-- ==== Sys2Proof/Machine/Bits.lean ====
section
/-!
DEFINITION. Bit fields, byte order, packed elements and swizzles (R3, R4, R51, R52, R83).
-/
namespace Sys2Proof.Machine

/-- R3: bits [lo + n - 1 : lo] of a value. -/
def bits (x lo n : Nat) : Nat := x / 2 ^ lo % 2 ^ n

/-- R3: bit `k` of a value. -/
def bit (x k : Nat) : Bool := x / 2 ^ k % 2 == 1

/-- The value of a two's-complement field of `n` bits. -/
def signed (n x : Nat) : Int :=
  if x % 2 ^ n < 2 ^ (n - 1) then (x % 2 ^ n : Nat) else ((x % 2 ^ n : Nat) : Int) - (2 ^ n : Nat)

/-- An integer modulo 2^n, as the bits of a field. -/
def wrap (n : Nat) (x : Int) : Nat := (x % ((2 ^ n : Nat) : Int)).toNat

/-- A bit as a number. -/
def b01 (b : Bool) : Nat := if b then 1 else 0

/-- R4: the little-endian bytes of a value. -/
def toBytes : Nat → Nat → List Byte
  | 0, _ => []
  | n + 1, x => BitVec.ofNat 8 x :: toBytes n (x / 256)

/-- R4: the value of little-endian bytes. -/
def ofBytes : List Byte → Nat
  | [] => 0
  | b :: bs => b.toNat + 256 * ofBytes bs

/-- R83: the element width of a packed type, or the width of the type. -/
def tyWidth : Ty → Nat
  | .i32 | .n32 | .f32 => 32
  | .i64 | .n64 | .f64 => 64
  | .f16 | .bf16 | .i16 | .n16 => 16
  | .e4m3 | .e5m2 | .i8 | .n8 => 8
  | .e2m1 | .cb4 => 4

/-- R49: the code of a type. -/
def tyCode : Ty → Nat
  | .i32 => 0 | .n32 => 1 | .i64 => 2 | .n64 => 3 | .f32 => 4 | .f64 => 5 | .f16 => 6 | .bf16 => 7
  | .e4m3 => 8 | .e5m2 => 9 | .e2m1 => 10 | .cb4 => 11 | .i8 => 12 | .n8 => 13 | .i16 => 14 | .n16 => 15

/-- R49: the type that a code names. Every code of four bits names one. -/
def tyOfCode (n : Nat) : Ty :=
  match n with
  | 0 => .i32 | 1 => .n32 | 2 => .i64 | 3 => .n64 | 4 => .f32 | 5 => .f64 | 6 => .f16 | 7 => .bf16
  | 8 => .e4m3 | 9 => .e5m2 | 10 => .e2m1 | 11 => .cb4 | 12 => .i8 | 13 => .n8 | 14 => .i16 | _ => .n16

/-- R48: the packing code of a type. -/
def tyPk (t : Ty) : Nat :=
  match tyWidth t with
  | 16 => 1
  | 8 => 2
  | 4 => 3
  | _ => 0

/-- Whether a type is 64 bits wide, so that its operands are pairs (R50). -/
def ty64 (t : Ty) : Bool := tyWidth t == 64

/-- R49: the integer types. -/
def tyInt : Ty → Bool
  | .i32 | .n32 | .i64 | .n64 | .i8 | .n8 | .i16 | .n16 => true
  | _ => false

/-- R49: the signed integer types. -/
def tySigned : Ty → Bool
  | .i32 | .i64 | .i8 | .i16 => true
  | _ => false

/-- R47: the code of a rounding mode. -/
def rmCode : Rm → Nat
  | .rn => 0 | .rz => 1 | .ru => 2 | .rd => 3 | .ra => 4 | .rdyn => 5

/-- R47: the mode that a code names; 6 and 7 name none. -/
def rmOfCode : Nat → Option Rm
  | 0 => some .rn | 1 => some .rz | 2 => some .ru | 3 => some .rd | 4 => some .ra | 5 => some .rdyn
  | _ => none

/-- R83: the `n` elements of width `w` of a word, element 0 in the lowest bits. -/
def elems (w n x : Nat) : List Nat := (List.range n).map fun i => bits x (w * i) w

/-- R83: the word that holds these elements of width `w`, element 0 in the lowest bits. -/
def ofElems (w : Nat) : List Nat → Nat
  | [] => 0
  | e :: es => e % 2 ^ w + 2 ^ w * ofElems w es

/-- R52: the index of the element that swizzle `c` places at position `i` of `n`. -/
def swizzleIx (c n i : Nat) : Nat :=
  match c with
  | 1 => i ^^^ 1
  | 2 => n - 1 - i
  | 3 => (i + 1) % n
  | 4 => (i + n / 2) % n
  | 5 => 0
  | 6 => n - 1
  | 7 => if i % 2 = 0 then i / 2 else n / 2 + (i - 1) / 2
  | _ => i

/-- R52: a swizzle of the elements of width `w` of a 32-bit word. A word of one element is unchanged. -/
def swizzle (c w x : Nat) : Nat :=
  if w ≥ 32 then x
  else
    let n := 32 / w
    ofElems w ((List.range n).map fun i => bits x (w * (swizzleIx c n i)) w)

/-- R51: the half select: with H = 1 the high half stands in both halves. -/
def halfSel (h : Bool) (x : Nat) : Nat := if h then bits x 16 16 + 65536 * bits x 16 16 else x

/-- R51: half select and then swizzle, for elements of width `w`. -/
def modify (s : Src) (w x : Nat) : Nat := swizzle s.w.toNat w (halfSel s.h x)

/-- Round up to a multiple of 2^k. -/
def roundUp (k x : Nat) : Nat := (x + (2 ^ k - 1)) / 2 ^ k * 2 ^ k

/-- The numbers from `a` to `a + n - 1`. -/
def span (a n : Nat) : List Nat := (List.range n).map (a + ·)

/-- The bits that are set, of the low `n`, lowest first. -/
def setBits (n x : Nat) : List Nat := (List.range n).filter (bit x)

/-- The mask with exactly these bits set. -/
def maskOf : List Nat → Nat
  | [] => 0
  | k :: ks => 2 ^ k ||| maskOf ks

end Sys2Proof.Machine
end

***

> **PROBLEM REQUIREMENTS**: Repeat each entry above exactly as shown.

> **COMPLETED EXERCISE**:
-- ==== Sys2Proof/Machine/Bits.lean ====
section
/-!
DEFINITION. Bit fields, byte order, packed elements and swizzles (R3, R4, R51, R52, R83).
-/
namespace Sys2Proof.Machine

/-- R3: bits [lo + n - 1 : lo] of a value. -/
def bits (x lo n : Nat) : Nat := x / 2 ^ lo % 2 ^ n

/-- R3: bit `k` of a value. -/
def bit (x k : Nat) : Bool := x / 2 ^ k % 2 == 1

/-- The value of a two's-complement field of `n` bits. -/
def signed (n x : Nat) : Int :=
  if x % 2 ^ n < 2 ^ (n - 1) then (x % 2 ^ n : Nat) else ((x % 2 ^ n : Nat) : Int) - (2 ^ n : Nat)

/-- An integer modulo 2^n, as the bits of a field. -/
def wrap (n : Nat) (x : Int) : Nat := (x % ((2 ^ n : Nat) : Int)).toNat

/-- A bit as a number. -/
def b01 (b : Bool) : Nat := if b then 1 else 0

/-- R4: the little-endian bytes of a value. -/
def toBytes : Nat → Nat → List Byte
  | 0, _ => []
  | n + 1, x => BitVec.ofNat 8 x :: toBytes n (x / 256)

/-- R4: the value of little-endian bytes. -/
def ofBytes : List Byte → Nat
  | [] => 0
  | b :: bs => b.toNat + 256 * ofBytes bs

/-- R83: the element width of a packed type, or the width of the type. -/
def tyWidth : Ty → Nat
  | .i32 | .n32 | .f32 => 32
  | .i64 | .n64 | .f64 => 64
  | .f16 | .bf16 | .i16 | .n16 => 16
  | .e4m3 | .e5m2 | .i8 | .n8 => 8
  | .e2m1 | .cb4 => 4

/-- R49: the code of a type. -/
def tyCode : Ty → Nat
  | .i32 => 0 | .n32 => 1 | .i64 => 2 | .n64 => 3 | .f32 => 4 | .f64 => 5 | .f16 => 6 | .bf16 => 7
  | .e4m3 => 8 | .e5m2 => 9 | .e2m1 => 10 | .cb4 => 11 | .i8 => 12 | .n8 => 13 | .i16 => 14 | .n16 => 15

/-- R49: the type that a code names. Every code of four bits names one. -/
def tyOfCode (n : Nat) : Ty :=
  match n with
  | 0 => .i32 | 1 => .n32 | 2 => .i64 | 3 => .n64 | 4 => .f32 | 5 => .f64 | 6 => .f16 | 7 => .bf16
  | 8 => .e4m3 | 9 => .e5m2 | 10 => .e2m1 | 11 => .cb4 | 12 => .i8 | 13 => .n8 | 14 => .i16 | _ => .n16

/-- R48: the packing code of a type. -/
def tyPk (t : Ty) : Nat :=
  match tyWidth t with
  | 16 => 1
  | 8 => 2
  | 4 => 3
  | _ => 0

/-- Whether a type is 64 bits wide, so that its operands are pairs (R50). -/
def ty64 (t : Ty) : Bool := tyWidth t == 64

/-- R49: the integer types. -/
def tyInt : Ty → Bool
  | .i32 | .n32 | .i64 | .n64 | .i8 | .n8 | .i16 | .n16 => true
  | _ => false

/-- R49: the signed integer types. -/
def tySigned : Ty → Bool
  | .i32 | .i64 | .i8 | .i16 => true
  | _ => false

/-- R47: the code of a rounding mode. -/
def rmCode : Rm → Nat
  | .rn => 0 | .rz => 1 | .ru => 2 | .rd => 3 | .ra => 4 | .rdyn => 5

/-- R47: the mode that a code names; 6 and 7 name none. -/
def rmOfCode : Nat → Option Rm
  | 0 => some .rn | 1 => some .rz | 2 => some .ru | 3 => some .rd | 4 => some .ra | 5 => some .rdyn
  | _ => none

/-- R83: the `n` elements of width `w` of a word, element 0 in the lowest bits. -/
def elems (w n x : Nat) : List Nat := (List.range n).map fun i => bits x (w * i) w

/-- R83: the word that holds these elements of width `w`, element 0 in the lowest bits. -/
def ofElems (w : Nat) : List Nat → Nat
  | [] => 0
  | e :: es => e % 2 ^ w + 2 ^ w * ofElems w es

/-- R52: the index of the element that swizzle `c` places at position `i` of `n`. -/
def swizzleIx (c n i : Nat) : Nat :=
  match c with
  | 1 => i ^^^ 1
  | 2 => n - 1 - i
  | 3 => (i + 1) % n
  | 4 => (i + n / 2) % n
  | 5 => 0
  | 6 => n - 1
  | 7 => if i % 2 = 0 then i / 2 else n / 2 + (i - 1) / 2
  | _ => i

/-- R52: a swizzle of the elements of width `w` of a 32-bit word. A word of one element is unchanged. -/
def swizzle (c w x : Nat) : Nat :=
  if w ≥ 32 then x
  else
    let n := 32 / w
    ofElems w ((List.range n).map fun i => bits x (w * (swizzleIx c n i)) w)

/-- R51: the half select: with H = 1 the high half stands in both halves. -/
def halfSel (h : Bool) (x : Nat) : Nat := if h then bits x 16 16 + 65536 * bits x 16 16 else x

/-- R51: half select and then swizzle, for elements of width `w`. -/
def modify (s : Src) (w x : Nat) : Nat := swizzle s.w.toNat w (halfSel s.h x)

/-- Round up to a multiple of 2^k. -/
def roundUp (k x : Nat) : Nat := (x + (2 ^ k - 1)) / 2 ^ k * 2 ^ k

/-- The numbers from `a` to `a + n - 1`. -/
def span (a n : Nat) : List Nat := (List.range n).map (a + ·)

/-- The bits that are set, of the low `n`, lowest first. -/
def setBits (n x : Nat) : List Nat := (List.range n).filter (bit x)

/-- The mask with exactly these bits set. -/
def maskOf : List Nat → Nat
  | [] => 0
  | k :: ks => 2 ^ k ||| maskOf ks

end Sys2Proof.Machine
end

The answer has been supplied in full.